WHAT YOU ARE ASKED TO DO: Find the line with "def thawTicks (hb" and the line with "place := .onCore" in the entries below; output exactly those two lines, every line between them, and no others.

Saved entries:
/-- The local ranges of an operation (R299): own-local plates and tiles, the accumulator, a gather's index list. -/
def sidesOf (i : TaskInfo) (op : EngOp) : List Side :=
  let d := op.desc
  match op.kind with
  | .copy _ =>
    let side := fun (isSrc : Bool) =>
      let a := bitsOf d (if isSrc then 0 else 64) 64
      let sp := a / 2 ^ 61
      if sp = 1 ∧ a / 2 ^ 21 % 2 = 1 then [{ lo := 0, hi := 255, wr := !isSrc, tile := some (a / 2 ^ 22 % 8), acc := false : Side }]
      else if sp = 1 ∨ sp = 3 then
        match rangeOf ((List.range op.total).map fun n =>
            if sp = 3 then ((copyAddr d i isSrc n) % (2 ^ 19 : Nat)).toNat / 128 else localOff (copyAddr d i isSrc n) / 128) with
        | some (lo, hi) => [{ lo := lo, hi := hi, wr := !isSrc, tile := none, acc := sp == 3 }]
        | none => []
      else []
    side true ++ side false
  | .gather =>
    let loc := bitsOf d 64 64
    let idx := bitsOf d 128 64
    let scatter := bitAt d (8 * 0x26 + 1)
    let conv := bitAt d (8 * 0x26)
    let locSide :=
      if loc / 2 ^ 61 ≠ 1 then []
      else if loc / 2 ^ 21 % 2 = 1 then [{ lo := 0, hi := 255, wr := !scatter, tile := some (loc / 2 ^ 22 % 8), acc := false : Side }]
      else match rangeOf ((List.range op.total).map fun n => (loc % 2 ^ 21 + n * 128) % 2 ^ 21 / 128) with
        | some (lo, hi) => [{ lo := lo, hi := hi, wr := !scatter, tile := none, acc := false }]
        | none => []
    let count := bitsOf d (8 * 0x18) 32
    let idxSide :=
      if conv || idx / 2 ^ 61 != 1 then []
      else match rangeOf ((List.range count).map fun n => (idx + 4 * (op.start + n)) % 2 ^ 21 / 128) with
        | some (lo, hi) => [{ lo := lo, hi := hi, wr := false, tile := none, acc := false : Side }]
        | none => []
    locSide ++ idxSide
  | .coll =>
    let side := fun (isSrc : Bool) =>
      let a := bitsOf d (if isSrc then 0 else 64) 64
      let rows := if isSrc then collSrcRows d else if op.ranks = 0 then (if bitsOf d (8 * 0x28) 3 = 2 then 16384 else collRows d 2) else collRows d op.ranks
      if a / 2 ^ 61 = 1 ∧ a / 2 ^ 21 % 2 = 1 then [{ lo := 0, hi := 255, wr := !isSrc, tile := some (a / 2 ^ 22 % 8), acc := false : Side }]
      else if a / 2 ^ 61 = 1 then
        match rangeOf ((List.range rows).map fun n => (a % 2 ^ 21 + n * 128) % 2 ^ 21 / 128) with
        | some (lo, hi) => [{ lo := lo, hi := hi, wr := !isSrc, tile := none, acc := false : Side }]
        | none => []
      else []
    side true ++ side false
  | .compact => []

/-- A command names a plate by an own-local side with TILE = 0 that covers it (R277). -/
def namesPlate (i : TaskInfo) (op : EngOp) (p : Nat) : Bool :=
  (sidesOf i op).any fun x => x.tile.isNone && !x.acc && decide (x.lo / 128 ≤ p) && decide (p ≤ x.hi / 128)

/-- Operations of a task that have not completed. -/
def opsOf (s : State) (uid : Nat) : List EngOp := s.sched.ops.filter fun o => o.owner == uid

/-! ### Which rows an operation touches -/

/-- Has a place in the load queue order (R245, R274). -/
def isLoad : MemKind → Bool
  | .ld _ | .ldx .. | .smap .. | .ldIter .. | .ldxIter .. => true
  | .amo _ _ ret _ => ret
  | _ => false

/-- Takes an entry of the 32-entry store queue (R245). -/
def takesEntry : MemKind → Bool
  | .ld _ | .ldx .. | .ldIter .. | .ldxIter .. | .mark | .fence _ | .smap .. | .flush _ | .gate _ | .wipe .. | .compact _ => false
  | _ => true

/-- Has a place in the store queue. -/
def inStoreQ : MemKind → Bool
  | .smap .. | .flush _ | .wipe .. | .compact _ => true
  | k => takesEntry k

/-- Orders against plain stores only by rows: the accesses themselves. The other kinds wait for the head. -/
def plainStore : MemKind → Bool
  | .st .. | .stx .. | .amo .. | .red .. => true
  | _ => false

def storeEntries (t : Task) : Nat := (t.memq.filter fun e => takesEntry e.kind).length
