/-- A wait to leave is tried again, by the whole group (R319): a trap's, a sys's, a safe point's after its mirror point, a replay's (R251). -/
def retryLeave (s : State) : State :=
  let t := s.task
  if !onCore t then s
  else if t.freeze.contains .replayWait then replayLeave s
  else match endWait t with
    | some c => let l := c.loc.getD 0
      endBy { s with task := { t with freeze := t.freeze.filter (· != .faultWait c) } } { c with loc := some (l % 2 ^ 16) } (decide (l < 2 ^ 16))
    | none =>
      let l := groupOfTask s
      let why := fun (u : Nat) => (findTask s u).bind waitOf
      if (waitOf t).isSome && l.all (fun u => (why u).isSome && !(findTask s u).any atMirror) then
        leaveCores s l fun u => (why u).getD .halt
      else s

/-- Freezes after a bundle: the others end when the bundle before which the core stands is tried again. -/
def heldAfter (t : Task) : Bool := t.freeze.any (· != .stall)

/-- Freezes that a pending cause ends (R285, R303, R304, R324, R329, R333): those that a program's own bundle began, a halt's, a mirror point's; a cause that ends the task also ends its waits to leave and for a child. A page fault of an operation waits for no second leave, and nothing comes before an end that waits. -/
def causeEnds (c : Trap) : Freeze → Bool
  | .bwait .. | .hbw _ | .fence _ | .fsc _ | .rejoin _ | .flush | .stall | .halt | .mirror _ | .safePoint _ => true
  | .faultWait d => c.cause != .pageFault && d.cause == .pageFault
  | .sysWait .. => c.cause != .pageFault
  | .done | .replayWait => false

/-- A cause that arises while the task stands frozen after a bundle is taken at that boundary (R285, R303, R304, R333). -/
def takePending (s : State) : State :=
  match nextCause s.task with
  | some c =>
    let waits := awaitsChild s s.task.uid && c.cause != .pageFault
    if onCore s.task && (heldAfter s.task || waits) && s.task.freeze.all (causeEnds c) then takeTrap s c else s
  | none => s

/-! ### done and its finish (R108, R284) -/

def isFaultWait : Freeze → Bool
  | .faultWait _ => true
  | _ => false

/-- done's end: the core is held until the operations have completed; then the release is made and the task has ended. -/
def finishCheck (s : State) : State :=
  if onCore s.task && s.task.freeze.contains .done && !s.task.freeze.any isFaultWait then
    let s := landAll s
    match nextCause s.task with
    | some c => takeTrap s c
    | none =>
      if s.task.memq = [] ∧ opsOf s s.task.uid = [] then
        if s.mir.standing.any fun x => x.uid == s.task.uid then { s with task := { s.task with freeze := [.mirror true] } }
        else endTask (releaseOut s) true
      else s
  else s

/-! ### Restoring (R40, R251, R323) -/

/-- Waits whose tick has come (R206, R263). -/
def thawTicks (hb : Nat) (t : Task) : Task :=
  { t with freeze := t.freeze.filter fun f => match f with
    | .hbw n => decide (hb < n)
    | .fsc (some n) => decide (hb < n)
    | _ => true }

/-- A saved task takes a core again: acquire at device scope; freezes are entered again; dirty marks are cleared; the ladder returns to RUN; operations that a page fault stopped resume, and fault again where the page is still missing (R285, R323). A frame that software has altered gives undefined values (R320). -/
def restoreTo (s : State) (d c k : Nat) : State :=
  let s := if frameCells s s.task = s.task.frame.kept then s else { s with task := spoil s.task s.fresh, fresh := s.fresh + 2 ^ 20 }
  let s := { s with task := { s.task with
    place := .onCore d c k, time := { s.task.time with ladder := .run, softPending := false } } }
  let s := { s with sched := { s.sched with ops := s.sched.ops.map fun (o : EngOp) => if o.owner = s.task.uid then { o with stopped := false, die := d } else o } }
  let s := { s with task := { thawTicks s.clk.hb s.task with pending := s.task.pending.filter fun c => c.cause != .pageFault, dirty := 0 } }
  l1Acquire (loadSysr s) (coreNum s.task)

end Sys2Proof.Machine
end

ANSWER SPACE:
def thawTicks (hb : Nat) (t : Task) : Task :=
  { t with freeze := t.freeze.filter fun f => match f with
    | .hbw n => decide (hb < n)
    | .fsc (some n) => decide (hb < n)
    | _ => true }

/-- A saved task takes a core again: acquire at device scope; freezes are entered again; dirty marks are cleared; the ladder returns to RUN; operations that a page fault stopped resume, and fault again where the page is still missing (R285, R323). A frame that software has altered gives undefined values (R320). -/
def restoreTo (s : State) (d c k : Nat) : State :=
  let s := if frameCells s s.task = s.task.frame.kept then s else { s with task := spoil s.task s.fresh, fresh := s.fresh + 2 ^ 20 }
  let s := { s with task := { s.task with
    place := .onCore d c k, time := { s.task.time with ladder := .run, softPending := false } } }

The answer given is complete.